The Fosters were early squatters, John Vasey Leslie Foster (later John Fitzgerald Leslie Foster) had challenged Dr Farquhar McCrae to a duel over the transfer of the Eumemmerring run (which accounts for Foster and McCrae Sts in the heart of Dandenong)and in 1840, John and his older brother, William, were given a 10 year lease on Leslie Park, which Sam Merrifield stated was located at Essendon. (Sam Merrifield, who was born in the old Wordsworth house on the south side of the Strathconnan Square/ Melrose Dr. corner, according to Harry Heaps,became a much loved member of parliament and historian; the Moonee Ponds Library is named after him.)
Back to the origin of the name. In the 1860 Geological Survey Map at a spot north of the present Camp Hill Park (Melway 15 J1) is written "a constant supply of excellent water." As the contours do not indicate a catchment, it must be assumed that the origin of the water was a spring.The water then flowed west one chain into section 3, curving south on the east side of the Spring St (Leo Dineen) Reserve and through the pedestrian access at the south end of the oval where it met another stream that originated north west of section 3 and flowed through what became Michael Reddan's "Brightview".It then joined the Steele chain of ponds at 15 F 7, which was set aside as a water reserve in the subdivision of 18A Doutta Galla.(Memorial 24734(2).)
Information about SPRINGS comes mainly from page 95 of my "Early Landowners;Parish of Doutta Galla."
LADY OF THE LAKE ON TROVE.(All from The Argus unless otherwise stated.)
16-4-1851. LICENCES.P. Donohue's application for the filthy Bridge Inn at Bulla was postponed but that of D.W.O'Nial, Springs, was granted.
115-5-1852 p.2. An inquest into the death of Joseph Morgan, bullock driver was held at the Lady of the Lake Hotel.
19-4-1855 p.7, MISCELLANEOUS. The secretary of the Port Phillip Farmers'Society, A.E.McCracken advertised that body's annual ploughing match, to be held on the farm of Mr Beaman, Lady of the Lake Hotel, Deep Creek Rd, on 10th May. (The secretary was Alexander Earle McCracken of Butzbach, brother of Robert and Peter, who returned to Scotland in 1857 due to his wife's poor health. See the J.T.Smith and his electors journal.)
26-5-1855 p.4, BIRTHS. At the Lady of the Lake Hotel on the 23rd, the wife of Richard Beaman of a son.

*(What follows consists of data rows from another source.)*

-- ==== Sys2Proof/Tests/Slice0.lean ====
section
/-!
SUPPORT. The model's own tests: the ill-formed terms that each check refuses, the worked examples of the manual, and for every
statement with hypotheses concrete values that meet them, clause by clause.
-/
set_option Elab.async false

namespace Sys2Proof.Tests

open Sys2Proof Sys2Proof.Machine

/-! ### Building small devices -/

/-- A device past start-up in a mode, with its link up and no session. -/
def bare (m : Mode) : Dev :=
  { top := { phase := .running, mode := m, railsGood := true, sysRst := true }, host := { perst := true, bme := true } }

/-- The same with a session open. -/
def upIn (m : Mode) : Dev :=
  { bare m with host := { perst := true, bme := true, session := some { rings := 0xFFFF, keepAt := 0 } } }

/-- A device with no command waiting. -/
def ofD (d : Dev) : State := { dev := d, pending := [] }

/-- Set registers. -/
def regs (d : Dev) (l : List (Nat × Nat)) : Dev := l.foldl (fun d e => d.wr e.1 e.2) d

/-- Change one block of a device. -/
def onTop (d : Dev) (f : Top → Top) : Dev := { d with top := f d.top }
def onHost (d : Dev) (f : HostIf → HostIf) : Dev := { d with host := f d.host }
def onSheaf (d : Dev) (f : Sheaf → Sheaf) : Dev := { d with sheaf := f d.sheaf }
def onRa (d : Dev) (f : RunAhead → RunAhead) : Dev := { d with ra := f d.ra }
def onHead (d : Dev) (f : Head → Head) : Dev := { d with head := f d.head }
def onStg (d : Dev) (f : Stage → Stage) : Dev := { d with stg := f d.stg }
def onHeat (d : Dev) (f : Heat → Heat) : Dev := { d with heat := f d.heat }
def onCal (d : Dev) (f : Cal → Cal) : Dev := { d with cal := f d.cal }
def onSaf (d : Dev) (f : Saf → Saf) : Dev := { d with saf := f d.saf }
def onMet (d : Dev) (f : Met → Met) : Dev := { d with met := f d.met }
def onEng (d : Dev) (f : Eng → Eng) : Dev := { d with eng := f d.eng }
def onHbmc (d : Dev) (f : HbmC → HbmC) : Dev := { d with hbmc := f d.hbmc }
def onKry (d : Dev) (f : Kry → Kry) : Dev := { d with kry := f d.kry }
def onTim (d : Dev) (f : Tim → Tim) : Dev := { d with tim := f d.tim }
def onPnl (d : Dev) (f : Pnl → Pnl) : Dev := { d with pnl := f d.pnl }
def onCam (d : Dev) (c : Nat) (f : Camera → Camera) : Dev := { d with cams := put 4 {} d.cams c f }
def onTile (d : Dev) (k : Nat) (f : Tile → Tile) : Dev := onHead d fun h => { h with tiles := put 16 {} h.tiles k f }
def onChan (d : Dev) (c : Nat) (f : Chan → Chan) : Dev := onEng d fun e => { e with chans := put 32 {} e.chans c f }
def onPort (d : Dev) (p : Nat) (f : KPort → KPort) : Dev := onKry d fun k => { k with ports := put 4 {} k.ports p f }
def onCol (d : Dev) (c : Nat) (f : Column → Column) : Dev := onRa d fun r => { r with cols := put 128 {} r.cols c f }

/-- A descriptor of ring 0 with this opcode; the arguments start at byte 12. -/
def desc (op : Nat) (args : List Byte) : Desc :=
  { ring := 0, count := 0, body := padTo 64 (toLE 2 op ++ List.replicate 10 0 ++ args) }

/-- The device with this command at the front of ring 0. -/
def queued (d : Dev) (x : Desc) : Dev := onHost d fun h => { h with q0 := [x] }

/-- A device whose safety partition is powered. -/
def safUp : Dev := onSaf (upIn .configure) fun s => { s with on := true }

/-- The safety partition powered, SAFE_STATE released. -/
def safGo (m : Mode) : Dev := onSaf (upIn m) fun s => { s with on := true, safe := false, cause := 0, plug := 0xFFFF }

/-- Staged settings that a commit accepts: MINPER 5,000 and a watchdog of 4,000. -/
def safCommitDev : Dev :=
  onSaf safUp fun s => { s with staged := [(Reg.SAF_MINPER, 5000), (Reg.SAF_WDOG, 4000)] }

/-- The beam-enable output of tile 15 on. -/
def benOn : Dev :=
  regs (onSaf (safGo .expose) fun s => { s with spacing := List.replicate 16 (some 5) })
    [(Reg.SAF_TILE_EN, 0xFFFF), (Reg.SAF_TILE_t 15, 5 * 65536)]

/-- A request of SAF_SPI: command, flags, address, count, payload, with its tag and CRC (R551, R552). -/
def mkReq (cmd flags addr cnt : Nat) (pay : List Byte) : List Byte :=
  let a := toLE 1 cmd ++ toLE 1 flags ++ toLE 2 addr ++ toLE 4 cnt ++ padTo 32 pay
  let b := a ++ (cmac128 safUp.saf.macKey (a ++ toLE 4 0)).take 8
  b ++ toLE 4 (crc32 b)

/-- The stage at line 0 at 1 ms, moving one line in 10 us; the last edge was 1 us ago. -/
def moving (d : Dev) : Dev :=
  let s0 : Sample := { t := 980000, y := -131072, seq := 0, flags := 1, vwin := 1, period := 10000, useDelay := 0 }
  let s1 : Sample := { t := 990000, y := -65536, seq := 1, flags := 1, vwin := 1, period := 10000, useDelay := 0 }
  let t := { d.top with edgeAt := nsT 999000, tPrev := nsT 999000 }
  { d with clk := { v := nsT 1000000 }, top := t, stg := { d.stg with recs := [s1, s0] } }

/-- A stroke of 64 lines. -/
def stroke0 : Stroke :=
  { sseq := 0, lseq := 0, layer := 0, stroke := 0, n := 64, x0 := 0, y0 := 0, blendE := false, blendW := false,
    winnow := false, q0 := 0 }

/-- The device with that stroke accepted. -/
def struck (m : Mode) : Dev := onSheaf (upIn m) fun s => { s with strokes := [stroke0], nextSseq := 1, nextQ := 64 }

/-- Change one portion. -/
def onPortion (d : Dev) (n : Nat) (f : Portion → Portion) : Dev := d.updPortion n f

/-- A record: TYPE, more bits of its first word, the words after it. -/
def rcd (typ more : Nat) (rest : List Nat) : List (BitVec 64) :=
  BitVec.ofNat 64 (typ + 256 * (rest.length + 1) + more) :: rest.map (BitVec.ofNat 64)

/-- A segment that holds these words. -/
def seg (w : List (BitVec 64)) : Segment := { desc := { ring := 4, count := 0, body := List.replicate 64 0 }, words := w }

/-- A layer as parsed. -/
def hdr0 : LayerHdr := { lseq := 0, begin_ := rcd 0x10 0 [1, 0, 0] }

/-- A layer as accepted. -/
def layer0 : Layer :=
  { lseq := 0, num := 0, tag := 0, duEnergy := 1, libBase := 0, libLimit := 0, scales := List.replicate 16 0, slot := 0 }

/-- A stripe header of n lines at the origin in portion p. -/
def stripeRec (p n : Nat) (win : Nat) : List (BitVec 64) := rcd 0x12 (p * 2 ^ 40 + win * 2 ^ 24) [0, n]

/-- A stripe as parsed. -/
def stripe0 (win : Nat) : Stripe := { sseq := 0, lseq := 0, hdr := stripeRec 0 128 win }

/-- A SESSION_AUTH whose code is right for challenge k. -/
def authDesc (k : Nat) : Desc :=
  { ring := 0, count := 0
    body := (toLE 2 2 ++ List.replicate 10 0 ++ [0xFF, 0x7F, 0, 0] ++ List.replicate 16 0) ++
      sessionMac (List.replicate 32 0) k (List.replicate 16 0) 0x7FFF }

/-- A SESSION_AUTH without a code. -/
def badAuth : Desc := { ring := 0, count := 0, body := toLE 2 2 ++ List.replicate 30 0 }

/-- The register row of an offset. -/
def rowOf (a : Nat) : RegRow := (regRow a).getD ⟨0, 0, 0, 0, 0, 0, 0, 0, 0, 0⟩

/-- A layout descriptor of a segment of this many bytes. -/
def segDesc (len : Nat) : Desc :=
  { ring := 4, count := 0, body := padTo 64 (toLE 2 0x200 ++ List.replicate 14 0 ++ toLE 8 0x1000 ++ toLE 4 len) }
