-- ==== Sys2Proof/Tests/Slice0.lean ====
section
/-! SUPPORT. Checks of our own: command words and expected results written out from the spec (each test names the
vector of `95_test_vectors.md` or the rule it comes from), the smoke test of well-formedness, and for every statement
with hypotheses a concrete state and operands that meet them. -/

namespace Sys2Proof.Tests

open Sys2Proof.Machine

/-! ## Decoding (rule R82; E1 to E11) -/

theorem test_decode_packrgb : decode 0b00000000000000000000000000000001 = .ok .packrgb := by decide
theorem test_decode_unpackr : decode 0b00000000000000000000000000000010 = .ok .unpackr := by decide
theorem test_decode_unpackg : decode 0b00000000000000000000000000000011 = .ok .unpackg := by decide
theorem test_decode_unpackb : decode 0b00000000000000000000000000000100 = .ok .unpackb := by decide
theorem test_decode_hsl : decode 0b00000000000000000000000000000101 = .ok .hsl := by decide
theorem test_decode_named_red : decode 0b00000000000000000000000000000110 = .ok (.named 0) := by decide
theorem test_decode_named_black : decode 0b00000000000000000000000010010110 = .ok (.named 9) := by decide
theorem test_decode_pset : decode 0b00000000000000000000000000000111 = .ok .pset := by decide
theorem test_decode_pget : decode 0b00000000000000000000000000001000 = .ok .pget := by decide
theorem test_decode_dims : decode 0b00000000000000000000000000001001 = .ok .dims := by decide
theorem test_decode_gamma : decode 0b00000000000000000000000000001010 = .ok .gamma := by decide
theorem test_decode_showFrame : decode 0b00000000000000000000000000001011 = .ok .showFrame := by decide

theorem test_illegal_zero : decode 0x00000000 = .error .reservedOpcode := by decide
theorem test_illegal_opcodes : [0xC, 0xD, 0xE, 0xF].map decode = List.replicate 4 (.error .reservedOpcode) := by decide
theorem test_illegal_stray_index : [0x15, 0x1B].map decode = List.replicate 2 (.error .strayIndex) := by decide
theorem test_illegal_high_bits :
    [0x105, 0x80000005, 0xFFFFFFFF].map decode = List.replicate 3 (.error .nonzeroHighBits) := by decide
theorem test_illegal_named : [0xA6, 0xF6].map decode = List.replicate 2 (.error .namedIndexTooLarge) := by decide
theorem test_decodeTableWord : decodeTableWord 32 0x96 = some (.named 9) ∧ decodeTableWord 32 0xA6 = none := by decide

/-- The one check of well-formedness, with a term it takes and a term it refuses. -/
theorem test_wf_named_index : (Instr.named 9).wf = true ∧ (Instr.named 10).wf = false := by decide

13-11-1856 p.5. INSOLVENT COURT. In re Richard Beaman. The official assignee elected to abandon the property over which Mr Foster held security. This was almost certainly the Lady of the Lake. The northern part of Foster's section 3, east of Melrose Drive, was bounded on the east by today's Mickleham Rd to a point just north of Londrew Court. Up to 1952, It contained only two properties, Broombank and the land associated with the Junction Hotel that became known as the Junction Hotel. The rest of the northern 240 acres (west of Melrose Dr.) can be accounted for: Charles Nash ("Bayview" of 109 1/2 acres) and smaller blocks owned by Nash and George Mounsey, J.F.Blanche (teacher at the Wesleyan school at the Cherie St bend), Thomas Purvis, John Wright and Ann Parr. They were all Wesleyans.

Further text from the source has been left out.